Minister of Aboriginal and Northern Affairs
- In office September 25, 2002 – November 1, 2008
- Premier: Gary Doer
- Preceded by: Eric Robinson
- Succeeded by: Eric Robinson

Minister of Conservation
- In office October 5, 1999 – September 25, 2002
- Premier: Gary Doer
- Preceded by: department created
- Succeeded by: Steve Ashton

Member of the Legislative Assembly of Manitoba for The Pas
- In office September 11, 1990 – November 1, 2008
- Preceded by: Harry Harapiak
- Succeeded by: Frank Whitehead

Personal details
- Born: May 20, 1947 The Pas, Manitoba
- Died: November 1, 2008 (aged 61) near The Pas, Manitoba
- Party: New Democratic Party
- Occupation: teacher, First Nations band chief

= Oscar Lathlin =

Canadian politician

Oscar Lathlin (May 20, 1947 - November 1, 2008) was a politician in Manitoba, Canada, and was a cabinet minister in the New Democratic Party government of Gary Doer.

==Biography==

===Life and career===
Lathlin was born and raised at the Opaskwayak Cree Nation in The Pas, in northern Manitoba. He attended high school at Frontier Collegiate in Cranberry Portage, graduating in 1969, and also attended Brandon University.

He subsequently returned to his community, and worked as a band manager of The Pas Band. He was named executive director of the Swampy Cree Tribal Council in 1979, and was elected chief of The Pas Band in 1985. He also worked as an advisor to the Native Teacher Education Program, served on various committees of the Assembly of First Nations and was a senior advisor for the federal government of Canada on a variety of subjects.

He was married twice: first to Matilda Daniels and then to Leona Jebb.

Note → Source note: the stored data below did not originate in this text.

-- ==== Sys2Proof/Machine/Coat.lean ====
section
/-! DEFINITION. Configuration coats: the image, its entries, the checks, and applying one (R340 to R348). -/

namespace Sys2Proof.Machine

/-! ## The image (R340, R341) -/

/-- A coat where it lies: the path and address at which it is read. -/
structure CoatAt where
  path : Path
  a : Nat
deriving DecidableEq, Repr

/-- n bytes of an image from an offset on, and the number they spell. -/
def State.coatB (s : State) (c : CoatAt) (off n : Nat) : List Byte := s.winLoad c.path (c.a + off) n
def State.coatN (s : State) (c : CoatAt) (off n : Nat) : Nat := ofBytes (s.coatB c off n)

/-- The header of a coat (Table MBX-9) as one number. -/
def State.coatHdr (s : State) (c : CoatAt) : Nat := s.coatN c 0 64
def hKind (h : Nat) : Nat := bits h 19 16
def hId (h : Nat) : Nat := bits h 63 32
def hBase (h : Nat) : Nat := bits h 95 64
def hLen (h : Nat) : Nat := bits h 127 96
def hNent (h : Nat) : Nat := bits h 159 128
def hG (h : Nat) : Nat := bits h 191 160
def hP (h : Nat) : Nat := bits h 203 192
def hX (h : Nat) : Nat := bits h 205 204

/-- Whether a header and LENGTH break R340. -/
def hdrBad (h : Nat) : Bool :=
  bits h 15 0 != 5 || bits h 31 20 != 0 || bits h 511 206 != 0 || hId h == 0 || hLen h < 96 || hLen h % 16 != 0 ||
    (match hKind h with
      | 1 => hBase h != 0 || 2 ^ 25 < hLen h
      | 2 => hG h != 0 || hP h != 0 || hX h != 0 || 65536 < hLen h
      | _ => true)

/-- An entry (R341): its offset in the image and its first 16 bytes. -/
structure CoatEnt where
  off : Nat
  w : Nat
deriving DecidableEq, Repr

def CoatEnt.kind (e : CoatEnt) : Nat := bits e.w 7 0
def CoatEnt.len (e : CoatEnt) : Nat := 16 * bits e.w 31 16
def CoatEnt.csr (e : CoatEnt) : Nat := bits e.w 47 32
def CoatEnt.mask (e : CoatEnt) : Nat := bits e.w 95 64
def CoatEnt.value (e : CoatEnt) : Nat := bits e.w 127 96

/-- The entries of an image, n of them from an offset on. -/
def State.coatEnts (s : State) (c : CoatAt) : Nat → Nat → List CoatEnt
  | 0, _ => []
  | n + 1, off =>
    let e : CoatEnt := { off := off, w := s.coatN c off 16 }
    e :: s.coatEnts c n (off + max 16 e.len)

/-- The entries fill LENGTH up to the digest. -/
def entsEnd (l : List CoatEnt) : Nat := match l.getLast? with | some e => e.off + max 16 e.len | none => 64

/-- The register that a FIELD entry names, through its own bank selection. -/
def CoatEnt.site (e : CoatEnt) : Option Csr := csrFind (bits e.w 63 62) (bits e.w 58 48) e.csr

/-- The RW bits of the 32 bits that stand at a place of the window. -/
def rwMask (x : Csr) : Nat :=
  bits ((x.reg.fields.filter (fun f => f.info.acc == .RW)).foldl (fun m f => m ||| ((2 ^ f.width - 1) * 2 ^ f.info.lo)) 0)
    (8 * x.byte + 31) (8 * x.byte)

/-- Whether a register is one that no coat may write: the mailbox block, the system sub-block and CSR_SEL (R342). -/
def Csr.barred (x : Csr) : Bool := x.reg.place.blk == .mailbox || (x.reg.place.blk == .device && x.reg.place.off < 0x100)

/-- The descriptor of a COMMAND entry, with the addresses that Table MBX-10's commands take moved to the payload. -/
def addrArgs (cmd : Nat) : List Nat :=
  match cmd with
  | 0x0301 | 0x0904 => [0, 1]
  | 0x0602 | 0x0701 | 0x0702 | 0x0B01 => [1]
  | 0x0401 => [2]
  | 0x0C01 | 0x0C04 => [0]
  | _ => []
def moved (cmd k base v : Nat) : Nat := if (addrArgs cmd).contains k then base + v else v
def State.coatDesc (s : State) (c : CoatAt) (e : CoatEnt) : Nat × Desc :=
  let n := s.coatN c (e.off + 16) 64
  let cmd := bits n 15 0
  let base := c.a + e.off + 80
  let arg := fun k => moved cmd k base (bits n (127 + 64 * k) (64 + 64 * k))
  (cmd, { tag := bits n 31 16, fence := bit n 32, notify := bit n 33, rsv := bits n 63 34, path := c.path
          a0 := arg 0, a1 := arg 1, a2 := arg 2, a3 := arg 3, a4 := arg 4, a5 := arg 5, a6 := arg 6 })

/-- The commands of Table MBX-10 that only a base coat may hold, and those that a skim may hold too. -/
def baseCmds : List Nat := [0x0601, 0x0503, 0x0504, 0x0904, 0x0B01, 0x0B05, 0x0C01, 0x0C04, 0x0C07, 0x0A05]
def anyCmds : List Nat := [0x0602, 0x060A, 0x0301, 0x0401, 0x0403, 0x0701, 0x0702, 0x0703, 0x0806]

/-- The blocks of the payload that a command reads, as argument and length. -/
def State.coatReads (s : State) (cmd : Nat) (d : Desc) : List (Nat × Nat) :=
  let n := (chansIn (s.chanMask d d.a0)).length
  match cmd with
  | 0x0301 => [(0, 128), (1, 28 * n)]
  | 0x0904 => [(0, 128), (1, 16 * n)]
  | 0x0602 => [(1, 24)]
  | 0x0701 => [(1, 40)]
  | 0x0702 => [(1, 4 * (8 * (s.members d.a0).length + 9))]
  | 0x0B01 => [(1, 24)]
  | 0x0401 => [(2, 800)]
  | 0x0C01 => [(0, 12)]
  | 0x0C04 => [(0, 100)]
  | _ => []

/-- Whether an entry breaks its form (R341). -/
def State.entBad (s : State) (c : CoatAt) (e : CoatEnt) : Bool :=
  bits e.w 15 8 != 0 ||
  (match e.kind with
    | 1 =>
      let sel := bits e.w 63 48
      bits e.w 31 16 != 1 || e.csr % 4 != 0 ||
        (if e.csr < 0x8000 then sel != 0 else bits sel 13 11 != 0 || 2 ≤ bits sel 15 14) ||
        (match e.site with
          | none => true
          | some x => x.barred || e.mask &&& rwMask x != e.mask)
    | 2 =>
      let (cmd, d) := s.coatDesc c e
      bits e.w 31 16 < 5 || bits e.w 127 32 != 0 || !(baseCmds ++ anyCmds).contains cmd || d.rsv != 0 ||
        (s.coatReads cmd d).any (fun (k, n) => c.a + e.off + e.len < Desc.arg d k + n)
    | _ => true)
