-- ==== Sys2Proof/Machine/Microcode.lean ====
section
/-! DEFINITION. Sequencer microcode: words, interrupts, the primer store and its commands (R136 to R155). A row acts
where the store holds its word: patch RAM, primer store, or the mask ROM, whose content the spec does not print
(`Config.romWord`). `w.ecc` is how the store answered. -/

namespace Sys2Proof.Machine

/-! ## Registers (Table MIC-3) -/

/-- The visible set as the registers show it. -/
def State.vis (s : State) (g : Nat) : Vis :=
  { seg := s.r .PT_POS_SEG g, pass := s.r .PT_PASS_PASS g, ip := s.r .PT_POS_IP g, pend := s.r .PT_STACK_PEND_TARGET g
    ldep := s.r .PT_STACK_LOOP_DEPTH g, cdep := s.r .PT_STACK_CALL_DEPTH g, imode := s.rb .PT_POS_IMODE g
    pendv := s.rb .PT_RUN_PEND g, resumable := s.rb .PT_RUN_RESUMABLE g }

/-- Copy the shadows to the visible registers (R142). -/
def commitVis (g : Nat) (v : Vis) (s : State) : State :=
  let s := ((s.w .PT_POS_SEG g v.seg).w .PT_PASS_PASS g v.pass).w .PT_POS_IP g v.ip
  let s := ((s.w .PT_STACK_PEND_TARGET g v.pend).w .PT_STACK_LOOP_DEPTH g v.ldep).w .PT_STACK_CALL_DEPTH g v.cdep
  ((s.w .PT_POS_IMODE g (b2n v.imode)).w .PT_RUN_PEND g (b2n v.pendv)).w .PT_RUN_RESUMABLE g (b2n v.resumable)

/-- Read a register code. -/
def State.uReg (s : State) (g k : Nat) : Nat :=
  let x := (s.gp g).sq
  match k with
  | 0 => x.acc
  | 1 => x.t0
  | 2 => x.t1
  | 3 => x.t2
  | 4 => x.sh.seg
  | 5 => x.sh.pass
  | 6 => x.sh.ip
  | 7 => x.sh.pend
  | 8 => x.sh.ldep
  | 9 => x.sh.cdep
  | 10 => x.entIdx
  | 11 => s.r .PT_FLAGS_FLAG g
  | 12 => x.rtn
  | 13 => x.cmd
  | 14 => s.r .SQ_TBL_LEN_COUNT g
  | _ => 0

def onSh (g : Nat) (f : Vis → Vis) (s : State) : State := s.onSq g (fun x => { x with sh := f x.sh })

/-- Write a register code; a write to a read-only code is discarded. The registers are 32 bits wide, also those of the visible set; the
fields take their own widths at the commit. -/
def setReg (g k v : Nat) (s : State) : State :=
  let v := v % 2 ^ 32
  match k with
  | 0 => s.onSq g (fun x => { x with acc := v })
  | 1 => s.onSq g (fun x => { x with t0 := v })
  | 2 => s.onSq g (fun x => { x with t1 := v })
  | 3 => s.onSq g (fun x => { x with t2 := v })
  | 4 => onSh g (fun y => { y with seg := v }) s
  | 5 => onSh g (fun y => { y with pass := v }) s
  | 6 => onSh g (fun y => { y with ip := v }) s
  | 7 => onSh g (fun y => { y with pend := v }) s
  | _ => s

/-! ## Words (R138 to R145) -/

/-- Whether the sequencer of a group fetches words: in SVC mode unless a fault stopped it, in PRIMER mode while its program runs. -/
def State.fetches (s : State) (g : Nat) : Bool :=
  !s.halted && !(s.gp g).sq.stopped && (!s.rb .SQ_UCTL_UMODE g || s.rb .SQ_UCTL_URUN g)

/-- Where the next fetch reads (R136): the word at UPC of the primer store in PRIMER mode, of the patch RAM after patch code; a ROM
address that an enabled match register holds reads patch RAM word PADDR in its place. -/
def State.fetchAt (s : State) (g : Nat) : Nat × Bool :=
  let a := s.r .SQ_UPC_UPC g
  if s.rb .SQ_UCTL_UMODE g then (a, false)
  else if s.rb .SQ_UPC_UPATCH g then (a, true)
  else match ((upTo 64).map (fun i => s.r .SQ_MATCH_WORD g i)).find? (fun m => bit m 31 && bits m 13 0 == a) with
    | some m => (bits m 25 16, true)
    | none => (a, false)

/-- The word that the store holds there; a patch RAM or primer store word that no load wrote is 0. -/
def State.storeWord (s : State) (g : Nat) : Nat :=
  let (a, patch) := s.fetchAt g
  if s.rb .SQ_UCTL_UMODE g then tget 0 (s.gp g).sq.primer a
  else if patch then tget 0 (s.gp g).sq.patch a
  else Config.romWord a

/-- Whether the store's answer can be one of its kind (R138): SECDED in patch RAM and primer store, parity in ROM. -/
def State.eccFits (s : State) (g : Nat) (e : StoreEcc) : Bool :=
  let ram := s.rb .SQ_UCTL_UMODE g || (s.fetchAt g).2
  match e with
  | .clean => true
  | .romParity => !ram
  | _ => ram

/-- Whether a word of the store has the operation of a row and the fields of its operand (Table MIC-1). -/
def isWord (w : Micro) (opc v : Nat) : Bool :=
  bits v 20 16 == opc && bits v 7 0 == w.imm && bits v 11 8 == w.src && bits v 15 12 == w.dst && bits v 34 21 == w.next &&
    bits v 38 35 == w.cond && bit v 39 == w.int

/-- The sequencer executes a word of this operation and these fields next. -/
def State.supplies (s : State) (g opc : Nat) (w : Micro) : Bool :=
  s.fetches g && s.eccFits g w.ecc && isWord w opc (s.storeWord g)

/-- The fetch shows the address of the word in execution and its store (Table MIC-10). -/
def fetched (g : Nat) (s : State) : State := (s.w .SQ_UPC_UPC g (s.fetchAt g).1).w .SQ_UPC_UPATCH g (b2n (s.fetchAt g).2)

/-- A microcode fault (R138): fetching stops; the pitch that the sequencer leads parks, or EV_PRIMER_FAULT is raised. -/
def ufault (g cause : Nat) (s : State) : State :=
  let s := ((s.setF .SQ_USTAT_UFAULT g).w .SQ_USTAT_UCAUSE g cause).onSq g (fun x => { x with stopped := true })
  let s := faultEvent 9 g (fun s => s) s
  if s.rb .SQ_UCTL_UMODE g then event EV_PRIMER_FAULT [(5, g), (3, cause)] (s.w .SQ_UCTL_URUN g 0)
  else if s.r .PT_MEMBERS_MASK g = 0 then s
  else parkFlush 6 (parkMeas (s.pchans g) [g] (parkRun 6 1 g s))

/-- The ends of the stores: ROM and primer store 16,384 words, patch RAM 1,024. -/
def storeEnd (patch : Bool) : Nat := if patch then 1024 else 16384

/-- The addresses that a NEXT and the successor name: address, and whether in patch RAM (R137). -/
def State.nextAddr (s : State) (g next : Nat) : Nat × Bool :=
  if s.rb .SQ_UPC_UPATCH g && 0x3C00 ≤ next then (next - 0x3C00, true) else (next, false)
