/-- SEC.FLOW. ARG0 the core, ARG1 the image, or 0 to unload. A core whose ENTRY still runs gives ST_BUSY. -/
def execSecFlow (d : Desc) (s : State) : Out := .next <| runCmd 0x0D20 d [args d 2, unit 16 d.a0, reachD d d.a1 (if d.a1 = 0 then 0 else 64)]
  (fun s => checked (flowBusy s d)
    (if d.a1 = 0 then (loadCore d.a0 none [] s, .done ST_OK)
    else checked (flowChecks s d)
      ({ loadCore d.a0 (some (flowProgOf s d)) (s.flowImg d d.a1).pitches s with jobs := s.jobs ++ [.flowEntry d d.a0 s.now] }, .later) s) s) s

/-- The SEC.FLOW whose ENTRY a core runs. -/
def State.entryJob (s : State) (c : Nat) : Option (Desc × Nat) :=
  s.jobs.findSome? (fun j => match j with | .flowEntry d k t => if k = c then some (d, t) else none | _ => none)

/-- A core is left without a program. -/
def emptyCore (c : Nat) (s : State) : State :=
  ((s.w .FC_STATE_STATE 0 0 c).w .FC_STATE_SITES 0 0 c).onFc c (fun x => { x with prog := none, reload := none })

/-- ENTRY returns (R370), or a reloaded core takes its item again (R373). -/
def execFlowEntryReturn (core : Fin 16) (s : State) : Out := .next <|
  let c := core.val
  match s.entryJob c, (s.fc c).reload with
  | some (d, t), _ =>
    complete 0x0D20 d ST_OK false 0 0 0 { s.w .FC_STATE_STATE 0 1 c with jobs := s.jobs.filter (· != .flowEntry d c t) }
  | none, some _ =>
    let s := (s.w .FC_STATE_STATE 0 2 c).onFc c (fun x => { x with reload := none })
    { s with disp := { s.disp with items := s.disp.items.map (fun x => match x.st with
      | .service v _ => if v = 1 + c then { x with st := .service v s.now } else x
      | _ => x) } }
  | none, none => s

/-- ENTRY does not return within 10 ms (R370). -/
def execFlowEntryTimeout (core : Fin 16) (s : State) : Out := .next <|
  let c := core.val
  match s.entryJob c, (s.fc c).reload with
  | some (d, t), _ =>
    if s.now < t + 10000000 then s
    else complete 0x0D20 d ST_TIMEOUT false 0 0 0 { emptyCore c s with jobs := s.jobs.filter (· != .flowEntry d c t) }
  | none, some t =>
    if s.now < t + 10000000 then s
    else
      let s := emptyCore c s
      { s with disp := { s.disp with items := s.disp.items.map (fun x => match x.st with
        | .service v _ => if v = 1 + c then { x with st := .ready s.now } else x
        | _ => x) } }
  | none, none => s

end Sys2Proof.Machine
end

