/-- A command code that the manual does not define completes with ST_UNSUPPORTED (R2, R420, R9). -/
abbrev whenUnsupportedCommand (d : Desc) (cmd : Nat) (s : State) : Prop :=
  known cmd = false ∧ cmd < 65536 ∧ s.startable cmd d = true ∧ s.ready = true ∧ s.taken' d.mb = false

/-- SYS.INFO stores the identity record, before READY too (R339, R454). -/
abbrev whenSysInfo (d : Desc) (s : State) : Prop :=
  s.startable 0x0101 d = true ∧ d.rsv = 0 ∧ Passes [args d 1, reachD d d.a0 64, s.wdown d.a0 64]

/-- SYS.NOP returns its argument, before READY too (R339). -/
abbrev whenSysNop (d : Desc) (s : State) : Prop :=
  s.startable 0x0102 d = true ∧ d.rsv = 0 ∧ Passes [args d 1]

/-- COAT.LOAD of a readable base coat applies it when every entry passes, or answers the first failing entry (R344). -/
abbrev whenCoatLoad (d : Desc) (s : State) : Prop :=
  Admitted 0x0201 d s ∧ Passes [args d 2, choice 2 d.a0, (d.a0 == 0 && !winOk d.a1 64, ST_RANGE)] ∧
      Passes (coatLoadChecks (started d s) d)

/-- COAT.APPLY of a readable skim coat applies it when every entry passes; with MODE 1 it waits where pitches that are not idle alone stop it (R345, R346). -/
abbrev whenCoatApply (d : Desc) (s : State) : Prop :=
  Admitted 0x0202 d s ∧ Passes [args d 3, choice 2 d.a1, reachD d d.a0 64] ∧
      Passes ((started d s).rfault d d.a0 64 :: coatApplyChecks (started d s) d ((started d s).coatHdr (applyAt d)))

/-- A deferred skim coat whose time is over completes with ST_TIMEOUT (R346). -/
abbrev whenCoatWaitTimeout (k : Nat) (w : CoatWait) (s : State) : Prop :=
  s.mbox.waits[k]? = some w ∧ w.deadline ≤ s.now

/-- COAT.LIST stores the list of active coats (R347). -/
abbrev whenCoatList (d : Desc) (s : State) : Prop :=
  Admitted 0x0203 d s ∧ Passes [args d 1, reachD d d.a0 (48 + 40 * s.mbox.skims.length), s.wdown d.a0 48]

/-! ### Placing, judging, triggering and recording take effect -/

/-- While its pitch runs, a channel places the edges of a signal (R57). -/
abbrev whenEdgePlacement (c : Fin 1024) (sig : Sig) (p : Nat) (s : State) : Prop :=
  s.pitchOf (groupOf c) = some p ∧ s.live p = true

/-- While its pitch runs, a channel takes the samples of its strobes (R53, R54). -/
abbrev whenStrobeSample (c : Fin 1024) (cmh cml : Wave) (p : Nat) (s : State) : Prop :=
  s.pitchOf (groupOf c) = some p ∧ s.live p = true

/-- While its pitch runs, a channel's oldest judgement resolves when it is due (R118). -/
abbrev whenJudgementResolve (c : Fin 1024) (p : Nat) (s : State) : Prop :=
  s.pitchOf (groupOf c) = some p ∧ s.live p = true

/-- A capture that is due to be disarmed ends with the vector under evaluation (R184). -/
abbrev whenDisarmEnd (p : Fin 32) (c : Nat) (s : State) : Prop :=
  (s.acq p).disarmAt = some c ∧ c ≤ s.now ∧ s.evalReady p = true

/-- A trigger unit whose time has run out times out (R169). -/
abbrev whenTriggerTimeout (p : Fin 32) (s : State) : Prop :=
  s.live p = true ∧ s.rb .TR_CTL_EN p = true

/-- The acquisition of a vector under evaluation opens (R177). -/
abbrev whenAcquisitionOpen (p : Fin 32) (s : State) : Prop :=
  s.evalReady p = true

/-- A capture that re-arms is armed for the vector under evaluation (R182). -/
abbrev whenRearm (p : Fin 32) (s : State) : Prop :=
  s.evalReady p = true

/-- A group of a pitch releases its record (R185, R179). -/
abbrev whenRecordRelease (g : Fin 32) (p : Nat) (s : State) : Prop :=
  s.pitchOf g = some p

/-- A level of a trigger input that lasts 2 ns is a change; an edge of its polarity, if it is not too soon, becomes visible 6 core cycles later (R122). -/
abbrev whenXtrigEdge (n : Fin 8) (rising : Bool) (tPs durPs : Nat) (s t : State) : Prop :=
  (tget {} s.xtrig n).level ≠ some rising ∧ 2000 ≤ durPs ∧
      t = { s with xtrig := tset {} s.xtrig n { tget {} s.xtrig n with level := some rising } }

/-- CH.PARK parks the masked channels of enabled groups (R68). -/
abbrev whenChPark (d : Desc) (s : State) : Prop :=
  Admitted 0x0302 d s ∧ Passes [args d 1, reachD d d.a0 128] ∧
      Passes [(started d s).rfault d d.a0 128,
          dis ((chansIn ((started d s).chanMask d d.a0)).any (fun c => !(started d s).gEn (groupOf c)))]

/-- PARK_N low for 20 ns parks every channel (R65). -/
abbrev whenParkNAssert (lowNs : Nat) (s : State) : Prop :=
  20 ≤ lowNs

/-- The groups whose data is missing soonest stop their running pitch at that vector, unless it stops by then (R102). -/
abbrev whenUnderrun (p g : Fin 32) (h : Nat) (a : Absent) (r : List (Nat × Absent)) (s : State) : Prop :=
  s.pstate p = RUNNING ∧ (s.members p).contains g.val = true ∧ s.lacking p g = (h, a) :: r ∧
      (s.pt p).stops.any (fun q => q.before a.vec) = false

/-! ### Frames, words, lanes, training, transactions and the LINK commands of a link take effect -/

/-- A partner's lane map that answers none of ours is adopted (R275, R276). -/
abbrev whenRestripe (port : Fin 12) (map gen : Nat) (s : State) : Prop :=
  s.pst port = PUP ∧ (s.lp port).pend = none ∧ map % 16 ≠ 0 ∧ ¬(s.r .LK_STATE_LMAP port = map % 16 ∧ s.r .LK_STATE_GEN port = gen % 16)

In the 1990 provincial election, Lathlin was elected to the Legislative Assembly of Manitoba for the northern riding of The Pas, narrowly defeating Progressive Conservative Alfred McDonald. He was re-elected over McDonald by a greater margin in the 1995 election. The NDP came in second in both of these campaigns, and Lathlin served as critic for Native Affairs, Constitutional Development and Community Economic Development during his time as an opposition MLA. He also supported Lorne Nystrom's bid to become the leader of the federal New Democratic Party in 1995.

The NDP won the general election of 1999, although Lathlin was only re-elected by a narrow margin over PC candidate Ron Evans, a local aboriginal leader. He was subsequently named as Minister of Conservation in Gary Doer's first cabinet. On September 25, 2002, he was transferred to the Ministry of Aboriginal and Northern Affairs, also holding responsibility for the Communities Economic Development Fund. In 2003, he supported Bill Blaikie's campaign to become the leader of the federal NDP.

Lathlin was easily re-elected in the provincial elections of 2003 and 2007.

===Death===
On November 2, 2008, the Winnipeg Free Press reported that Lathlin had died early that morning. It was later revealed that Lathlin had died on the evening of November 1 at his cabin near The Pas, Manitoba.

He was succeeded by Frank Whitehead in a by-election on March 24, 2009. Following Whitehead's resignation from the legislature in 2014, Lathlin's daughter Amanda Lathlin won the resulting by-election.